[Collected data]
--- START ---

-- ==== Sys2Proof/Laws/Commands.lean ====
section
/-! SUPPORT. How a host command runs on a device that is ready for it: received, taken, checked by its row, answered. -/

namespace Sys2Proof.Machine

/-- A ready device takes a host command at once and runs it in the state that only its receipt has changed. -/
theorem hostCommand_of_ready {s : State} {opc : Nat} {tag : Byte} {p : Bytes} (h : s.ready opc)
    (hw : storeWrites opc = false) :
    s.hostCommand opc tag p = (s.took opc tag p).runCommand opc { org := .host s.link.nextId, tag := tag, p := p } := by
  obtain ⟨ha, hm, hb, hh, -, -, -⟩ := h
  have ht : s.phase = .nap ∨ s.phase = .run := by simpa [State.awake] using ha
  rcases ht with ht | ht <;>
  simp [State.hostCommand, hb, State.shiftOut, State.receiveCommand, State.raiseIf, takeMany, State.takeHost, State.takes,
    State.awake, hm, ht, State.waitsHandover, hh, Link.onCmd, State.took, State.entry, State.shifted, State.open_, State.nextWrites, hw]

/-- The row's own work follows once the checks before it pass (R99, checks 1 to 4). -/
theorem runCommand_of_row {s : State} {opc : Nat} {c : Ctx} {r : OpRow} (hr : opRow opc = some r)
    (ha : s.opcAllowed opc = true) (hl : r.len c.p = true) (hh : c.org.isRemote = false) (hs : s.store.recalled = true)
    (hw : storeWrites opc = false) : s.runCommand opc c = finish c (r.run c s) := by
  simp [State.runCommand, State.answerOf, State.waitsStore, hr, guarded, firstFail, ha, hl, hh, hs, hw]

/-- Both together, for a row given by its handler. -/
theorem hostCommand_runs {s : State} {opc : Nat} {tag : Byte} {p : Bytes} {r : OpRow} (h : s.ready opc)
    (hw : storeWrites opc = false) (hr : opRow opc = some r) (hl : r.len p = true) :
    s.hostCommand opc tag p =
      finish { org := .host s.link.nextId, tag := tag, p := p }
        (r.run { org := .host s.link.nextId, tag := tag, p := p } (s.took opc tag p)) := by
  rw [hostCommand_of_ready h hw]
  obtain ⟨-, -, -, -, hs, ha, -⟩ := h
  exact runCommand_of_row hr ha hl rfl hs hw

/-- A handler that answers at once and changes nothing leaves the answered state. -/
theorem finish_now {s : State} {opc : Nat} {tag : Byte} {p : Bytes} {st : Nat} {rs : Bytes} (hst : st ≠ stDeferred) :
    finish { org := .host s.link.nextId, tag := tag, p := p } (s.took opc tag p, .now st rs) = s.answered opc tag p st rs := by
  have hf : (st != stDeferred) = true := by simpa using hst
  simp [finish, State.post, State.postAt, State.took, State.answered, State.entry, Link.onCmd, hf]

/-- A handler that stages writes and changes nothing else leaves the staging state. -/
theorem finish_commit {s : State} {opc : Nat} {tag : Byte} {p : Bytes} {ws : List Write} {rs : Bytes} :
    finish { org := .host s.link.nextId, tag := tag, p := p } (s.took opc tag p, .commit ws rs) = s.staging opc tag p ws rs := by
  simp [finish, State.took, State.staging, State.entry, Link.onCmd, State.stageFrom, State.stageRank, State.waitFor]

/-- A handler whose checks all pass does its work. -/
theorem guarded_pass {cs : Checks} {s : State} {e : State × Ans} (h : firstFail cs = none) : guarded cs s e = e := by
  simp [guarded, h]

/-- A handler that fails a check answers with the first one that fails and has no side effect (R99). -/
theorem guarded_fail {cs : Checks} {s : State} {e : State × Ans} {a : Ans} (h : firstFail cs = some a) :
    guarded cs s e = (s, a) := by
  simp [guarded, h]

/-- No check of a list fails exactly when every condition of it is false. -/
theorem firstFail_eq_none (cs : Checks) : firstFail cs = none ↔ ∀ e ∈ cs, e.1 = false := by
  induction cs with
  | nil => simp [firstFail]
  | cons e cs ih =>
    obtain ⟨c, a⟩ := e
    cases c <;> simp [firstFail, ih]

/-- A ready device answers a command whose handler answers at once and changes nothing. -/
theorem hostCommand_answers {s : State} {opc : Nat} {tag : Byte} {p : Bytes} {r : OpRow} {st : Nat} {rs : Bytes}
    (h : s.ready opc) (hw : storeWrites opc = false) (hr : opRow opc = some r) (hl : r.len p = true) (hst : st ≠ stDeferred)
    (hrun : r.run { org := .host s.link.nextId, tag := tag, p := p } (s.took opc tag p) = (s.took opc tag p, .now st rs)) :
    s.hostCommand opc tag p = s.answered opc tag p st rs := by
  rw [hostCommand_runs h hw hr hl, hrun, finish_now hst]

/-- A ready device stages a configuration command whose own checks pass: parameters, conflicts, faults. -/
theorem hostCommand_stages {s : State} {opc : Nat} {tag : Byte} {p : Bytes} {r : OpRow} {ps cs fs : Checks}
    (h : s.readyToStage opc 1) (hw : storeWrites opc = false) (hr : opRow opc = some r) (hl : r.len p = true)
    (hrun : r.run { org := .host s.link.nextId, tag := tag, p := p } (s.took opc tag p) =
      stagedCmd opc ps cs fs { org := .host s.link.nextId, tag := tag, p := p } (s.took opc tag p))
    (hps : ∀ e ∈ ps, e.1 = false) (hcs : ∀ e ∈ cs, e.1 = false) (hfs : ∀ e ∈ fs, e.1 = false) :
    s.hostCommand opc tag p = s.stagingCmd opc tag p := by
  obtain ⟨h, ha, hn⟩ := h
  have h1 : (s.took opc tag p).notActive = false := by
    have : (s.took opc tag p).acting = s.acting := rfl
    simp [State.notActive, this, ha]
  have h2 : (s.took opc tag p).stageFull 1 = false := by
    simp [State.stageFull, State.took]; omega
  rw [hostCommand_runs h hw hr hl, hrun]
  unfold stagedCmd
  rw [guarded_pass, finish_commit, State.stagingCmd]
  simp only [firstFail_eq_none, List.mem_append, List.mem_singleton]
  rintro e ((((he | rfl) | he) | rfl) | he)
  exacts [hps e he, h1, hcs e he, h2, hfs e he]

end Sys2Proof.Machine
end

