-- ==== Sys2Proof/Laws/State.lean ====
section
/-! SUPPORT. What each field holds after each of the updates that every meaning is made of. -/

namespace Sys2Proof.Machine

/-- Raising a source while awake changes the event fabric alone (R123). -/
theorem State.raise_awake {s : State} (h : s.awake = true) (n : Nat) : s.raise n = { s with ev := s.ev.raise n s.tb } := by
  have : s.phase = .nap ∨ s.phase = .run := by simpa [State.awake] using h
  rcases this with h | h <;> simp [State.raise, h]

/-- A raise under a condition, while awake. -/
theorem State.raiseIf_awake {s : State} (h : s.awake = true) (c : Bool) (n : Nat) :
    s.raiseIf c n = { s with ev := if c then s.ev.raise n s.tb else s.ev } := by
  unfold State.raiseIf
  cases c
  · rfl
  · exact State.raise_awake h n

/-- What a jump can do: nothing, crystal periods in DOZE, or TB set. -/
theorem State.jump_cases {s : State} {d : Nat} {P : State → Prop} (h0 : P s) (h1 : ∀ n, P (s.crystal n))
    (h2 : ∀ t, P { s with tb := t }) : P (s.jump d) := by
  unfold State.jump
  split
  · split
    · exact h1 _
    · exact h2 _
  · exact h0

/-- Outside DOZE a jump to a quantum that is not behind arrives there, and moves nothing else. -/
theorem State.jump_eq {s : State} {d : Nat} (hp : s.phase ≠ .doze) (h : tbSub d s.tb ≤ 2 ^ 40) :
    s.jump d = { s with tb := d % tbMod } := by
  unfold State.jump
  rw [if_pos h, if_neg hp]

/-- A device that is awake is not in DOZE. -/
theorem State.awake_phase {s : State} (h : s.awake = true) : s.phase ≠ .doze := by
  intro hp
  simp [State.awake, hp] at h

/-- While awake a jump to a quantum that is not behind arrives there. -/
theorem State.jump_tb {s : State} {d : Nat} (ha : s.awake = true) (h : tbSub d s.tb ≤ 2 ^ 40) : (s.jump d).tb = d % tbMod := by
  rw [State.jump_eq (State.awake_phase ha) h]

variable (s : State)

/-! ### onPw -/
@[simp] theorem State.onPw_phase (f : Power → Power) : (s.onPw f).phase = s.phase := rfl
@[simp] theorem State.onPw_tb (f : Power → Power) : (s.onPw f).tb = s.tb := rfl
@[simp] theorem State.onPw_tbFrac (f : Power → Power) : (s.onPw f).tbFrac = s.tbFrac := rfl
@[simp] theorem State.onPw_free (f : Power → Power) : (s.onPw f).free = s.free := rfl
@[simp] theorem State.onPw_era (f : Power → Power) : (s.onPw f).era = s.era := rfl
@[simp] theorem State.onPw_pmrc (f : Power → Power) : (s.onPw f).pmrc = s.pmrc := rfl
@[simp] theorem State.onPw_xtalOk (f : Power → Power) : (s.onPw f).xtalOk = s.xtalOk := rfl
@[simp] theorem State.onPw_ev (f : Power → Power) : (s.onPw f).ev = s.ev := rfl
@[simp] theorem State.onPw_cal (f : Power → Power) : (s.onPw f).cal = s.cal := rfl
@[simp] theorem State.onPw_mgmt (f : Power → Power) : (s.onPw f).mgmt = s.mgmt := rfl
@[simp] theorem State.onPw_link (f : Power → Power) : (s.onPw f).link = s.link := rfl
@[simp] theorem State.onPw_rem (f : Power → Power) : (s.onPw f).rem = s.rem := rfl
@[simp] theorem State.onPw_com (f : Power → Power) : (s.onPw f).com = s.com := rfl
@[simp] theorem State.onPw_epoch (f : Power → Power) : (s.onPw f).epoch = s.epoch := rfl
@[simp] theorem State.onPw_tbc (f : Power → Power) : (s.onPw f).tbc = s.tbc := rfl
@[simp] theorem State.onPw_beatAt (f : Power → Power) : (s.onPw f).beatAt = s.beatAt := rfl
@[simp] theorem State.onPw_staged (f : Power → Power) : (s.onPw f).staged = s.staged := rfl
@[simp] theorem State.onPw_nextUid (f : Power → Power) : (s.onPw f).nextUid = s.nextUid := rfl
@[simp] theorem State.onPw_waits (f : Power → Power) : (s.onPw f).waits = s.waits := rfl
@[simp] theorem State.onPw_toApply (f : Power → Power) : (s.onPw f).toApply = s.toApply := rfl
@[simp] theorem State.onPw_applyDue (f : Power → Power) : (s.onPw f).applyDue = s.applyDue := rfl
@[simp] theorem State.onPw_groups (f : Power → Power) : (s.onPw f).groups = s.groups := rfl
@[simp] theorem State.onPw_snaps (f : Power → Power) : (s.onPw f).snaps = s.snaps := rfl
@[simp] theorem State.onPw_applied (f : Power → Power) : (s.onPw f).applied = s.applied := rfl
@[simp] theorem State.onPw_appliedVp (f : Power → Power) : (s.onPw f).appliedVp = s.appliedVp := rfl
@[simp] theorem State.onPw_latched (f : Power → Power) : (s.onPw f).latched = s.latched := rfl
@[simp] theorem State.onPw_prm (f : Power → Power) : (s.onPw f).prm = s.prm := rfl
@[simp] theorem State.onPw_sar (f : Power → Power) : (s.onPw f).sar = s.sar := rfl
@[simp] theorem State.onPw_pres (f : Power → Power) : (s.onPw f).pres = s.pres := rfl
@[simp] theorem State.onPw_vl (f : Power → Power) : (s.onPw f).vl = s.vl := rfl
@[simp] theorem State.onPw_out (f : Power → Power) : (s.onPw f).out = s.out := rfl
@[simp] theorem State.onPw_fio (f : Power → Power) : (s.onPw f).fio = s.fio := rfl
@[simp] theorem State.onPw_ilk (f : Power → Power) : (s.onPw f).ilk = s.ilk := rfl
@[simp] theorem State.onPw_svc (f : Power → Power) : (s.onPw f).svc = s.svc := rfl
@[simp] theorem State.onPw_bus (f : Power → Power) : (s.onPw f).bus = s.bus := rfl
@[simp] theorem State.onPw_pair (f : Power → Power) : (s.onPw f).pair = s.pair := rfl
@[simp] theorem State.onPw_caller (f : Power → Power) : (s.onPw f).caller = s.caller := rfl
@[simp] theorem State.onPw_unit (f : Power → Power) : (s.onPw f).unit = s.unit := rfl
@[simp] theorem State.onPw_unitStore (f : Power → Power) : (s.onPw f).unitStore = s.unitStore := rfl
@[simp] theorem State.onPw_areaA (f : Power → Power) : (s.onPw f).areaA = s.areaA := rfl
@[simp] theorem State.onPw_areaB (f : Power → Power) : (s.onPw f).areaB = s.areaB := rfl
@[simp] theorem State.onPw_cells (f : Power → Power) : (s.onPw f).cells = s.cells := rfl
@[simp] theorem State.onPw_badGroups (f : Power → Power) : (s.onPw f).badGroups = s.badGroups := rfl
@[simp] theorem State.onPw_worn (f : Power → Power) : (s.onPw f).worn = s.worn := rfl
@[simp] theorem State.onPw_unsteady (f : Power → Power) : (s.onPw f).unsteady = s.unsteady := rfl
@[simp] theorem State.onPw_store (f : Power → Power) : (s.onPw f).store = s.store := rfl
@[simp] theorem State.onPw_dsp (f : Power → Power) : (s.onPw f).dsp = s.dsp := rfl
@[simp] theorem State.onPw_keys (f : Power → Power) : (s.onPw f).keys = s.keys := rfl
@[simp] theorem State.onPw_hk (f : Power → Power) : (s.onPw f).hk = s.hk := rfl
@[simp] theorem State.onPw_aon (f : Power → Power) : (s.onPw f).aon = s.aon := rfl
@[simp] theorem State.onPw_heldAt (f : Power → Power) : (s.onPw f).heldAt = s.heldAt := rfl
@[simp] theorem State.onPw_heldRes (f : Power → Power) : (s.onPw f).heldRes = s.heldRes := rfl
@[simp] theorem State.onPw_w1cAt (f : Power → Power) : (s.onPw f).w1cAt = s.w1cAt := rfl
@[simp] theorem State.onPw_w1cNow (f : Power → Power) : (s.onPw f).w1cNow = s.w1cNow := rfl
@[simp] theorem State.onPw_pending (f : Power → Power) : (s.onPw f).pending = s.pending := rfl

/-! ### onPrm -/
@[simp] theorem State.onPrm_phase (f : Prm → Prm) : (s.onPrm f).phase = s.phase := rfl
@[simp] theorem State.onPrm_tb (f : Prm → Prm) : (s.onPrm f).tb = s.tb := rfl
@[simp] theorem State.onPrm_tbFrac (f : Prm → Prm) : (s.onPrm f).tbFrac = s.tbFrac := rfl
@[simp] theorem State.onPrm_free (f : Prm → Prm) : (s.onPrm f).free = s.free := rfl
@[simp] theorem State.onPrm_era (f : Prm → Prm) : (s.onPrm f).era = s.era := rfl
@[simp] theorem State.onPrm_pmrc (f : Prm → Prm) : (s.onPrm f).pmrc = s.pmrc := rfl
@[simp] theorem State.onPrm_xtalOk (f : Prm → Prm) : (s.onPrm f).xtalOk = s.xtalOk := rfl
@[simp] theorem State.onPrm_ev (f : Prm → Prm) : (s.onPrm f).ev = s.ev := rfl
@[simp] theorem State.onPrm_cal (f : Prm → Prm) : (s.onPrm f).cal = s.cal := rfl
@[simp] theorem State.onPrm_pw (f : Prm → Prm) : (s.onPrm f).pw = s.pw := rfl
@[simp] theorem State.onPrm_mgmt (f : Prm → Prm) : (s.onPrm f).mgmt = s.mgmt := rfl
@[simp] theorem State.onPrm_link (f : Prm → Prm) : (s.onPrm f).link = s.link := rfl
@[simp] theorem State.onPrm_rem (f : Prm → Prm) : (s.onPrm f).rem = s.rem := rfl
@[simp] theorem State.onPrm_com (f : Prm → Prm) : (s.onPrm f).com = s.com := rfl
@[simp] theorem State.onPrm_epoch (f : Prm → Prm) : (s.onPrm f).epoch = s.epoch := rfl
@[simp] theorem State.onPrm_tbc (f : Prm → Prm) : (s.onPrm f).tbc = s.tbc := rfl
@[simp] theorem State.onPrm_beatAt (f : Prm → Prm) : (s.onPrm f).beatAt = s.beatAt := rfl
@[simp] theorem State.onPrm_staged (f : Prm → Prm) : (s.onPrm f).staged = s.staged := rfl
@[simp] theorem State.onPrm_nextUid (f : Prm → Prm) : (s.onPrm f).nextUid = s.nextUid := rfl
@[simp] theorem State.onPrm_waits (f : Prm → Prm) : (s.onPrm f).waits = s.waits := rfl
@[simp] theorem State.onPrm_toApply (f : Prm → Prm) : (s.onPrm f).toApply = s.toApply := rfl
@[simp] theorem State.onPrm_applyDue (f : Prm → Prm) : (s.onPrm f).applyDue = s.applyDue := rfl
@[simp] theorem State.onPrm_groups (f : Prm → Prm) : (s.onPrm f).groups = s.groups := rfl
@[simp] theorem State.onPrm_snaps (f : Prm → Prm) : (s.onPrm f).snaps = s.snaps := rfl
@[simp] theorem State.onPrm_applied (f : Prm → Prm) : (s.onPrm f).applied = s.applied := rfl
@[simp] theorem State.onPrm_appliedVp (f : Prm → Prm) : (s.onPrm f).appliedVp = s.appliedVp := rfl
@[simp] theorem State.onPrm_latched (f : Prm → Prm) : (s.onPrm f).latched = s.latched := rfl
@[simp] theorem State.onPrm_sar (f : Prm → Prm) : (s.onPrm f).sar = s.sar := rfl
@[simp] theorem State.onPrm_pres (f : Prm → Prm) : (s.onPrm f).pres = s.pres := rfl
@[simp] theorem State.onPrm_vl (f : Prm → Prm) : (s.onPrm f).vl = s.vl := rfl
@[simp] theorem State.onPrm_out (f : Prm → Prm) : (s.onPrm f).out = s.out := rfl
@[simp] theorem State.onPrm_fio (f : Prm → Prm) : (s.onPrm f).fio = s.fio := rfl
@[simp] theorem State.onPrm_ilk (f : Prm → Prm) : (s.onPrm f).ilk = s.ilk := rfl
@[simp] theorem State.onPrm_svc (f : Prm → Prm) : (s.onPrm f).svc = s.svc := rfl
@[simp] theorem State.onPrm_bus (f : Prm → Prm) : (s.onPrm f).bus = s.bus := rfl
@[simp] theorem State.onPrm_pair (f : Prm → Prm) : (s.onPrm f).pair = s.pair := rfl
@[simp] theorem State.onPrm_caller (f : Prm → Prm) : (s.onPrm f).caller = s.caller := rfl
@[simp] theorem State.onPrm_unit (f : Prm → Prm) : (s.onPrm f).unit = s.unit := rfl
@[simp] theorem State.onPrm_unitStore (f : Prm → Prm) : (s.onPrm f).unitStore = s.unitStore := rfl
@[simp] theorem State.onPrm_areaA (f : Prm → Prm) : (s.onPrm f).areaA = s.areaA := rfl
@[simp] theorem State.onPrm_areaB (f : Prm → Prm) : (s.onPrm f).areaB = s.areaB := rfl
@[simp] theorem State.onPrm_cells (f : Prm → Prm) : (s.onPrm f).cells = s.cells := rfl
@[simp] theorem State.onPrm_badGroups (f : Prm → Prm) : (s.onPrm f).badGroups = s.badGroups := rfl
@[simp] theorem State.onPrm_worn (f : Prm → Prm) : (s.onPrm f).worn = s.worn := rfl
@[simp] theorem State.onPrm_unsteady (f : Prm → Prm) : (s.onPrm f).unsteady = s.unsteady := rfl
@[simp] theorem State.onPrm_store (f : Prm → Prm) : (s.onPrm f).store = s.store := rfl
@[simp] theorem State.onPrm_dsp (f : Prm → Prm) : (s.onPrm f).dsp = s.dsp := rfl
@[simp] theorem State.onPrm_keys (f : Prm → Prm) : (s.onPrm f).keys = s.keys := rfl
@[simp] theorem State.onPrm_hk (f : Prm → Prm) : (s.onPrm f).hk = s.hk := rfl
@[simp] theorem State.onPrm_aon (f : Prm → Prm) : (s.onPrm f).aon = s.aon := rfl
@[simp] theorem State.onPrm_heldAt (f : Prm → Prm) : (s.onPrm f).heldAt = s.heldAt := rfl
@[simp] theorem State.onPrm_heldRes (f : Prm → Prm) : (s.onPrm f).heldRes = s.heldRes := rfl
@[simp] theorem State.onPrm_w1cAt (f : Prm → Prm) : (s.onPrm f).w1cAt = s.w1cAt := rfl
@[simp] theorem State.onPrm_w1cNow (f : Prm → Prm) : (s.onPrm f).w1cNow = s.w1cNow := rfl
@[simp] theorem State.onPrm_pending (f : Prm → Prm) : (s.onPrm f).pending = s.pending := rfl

--- END ---

Looking at the entries above, can you reproduce exactly the lines from the one that holds "row, answered. -/" through the one that holds "checks 1 to 4). -/", and only those?

/-! SUPPORT. How a host command runs on a device that is ready for it: received, taken, checked by its row, answered. -/

namespace Sys2Proof.Machine

/-- A ready device takes a host command at once and runs it in the state that only its receipt has changed. -/
theorem hostCommand_of_ready {s : State} {opc : Nat} {tag : Byte} {p : Bytes} (h : s.ready opc)
    (hw : storeWrites opc = false) :
    s.hostCommand opc tag p = (s.took opc tag p).runCommand opc { org := .host s.link.nextId, tag := tag, p := p } := by
  obtain ⟨ha, hm, hb, hh, -, -, -⟩ := h
  have ht : s.phase = .nap ∨ s.phase = .run := by simpa [State.awake] using ha
  rcases ht with ht | ht <;>
  simp [State.hostCommand, hb, State.shiftOut, State.receiveCommand, State.raiseIf, takeMany, State.takeHost, State.takes,
    State.awake, hm, ht, State.waitsHandover, hh, Link.onCmd, State.took, State.entry, State.shifted, State.open_, State.nextWrites, hw]

/-- The row's own work follows once the checks before it pass (R99, checks 1 to 4). -/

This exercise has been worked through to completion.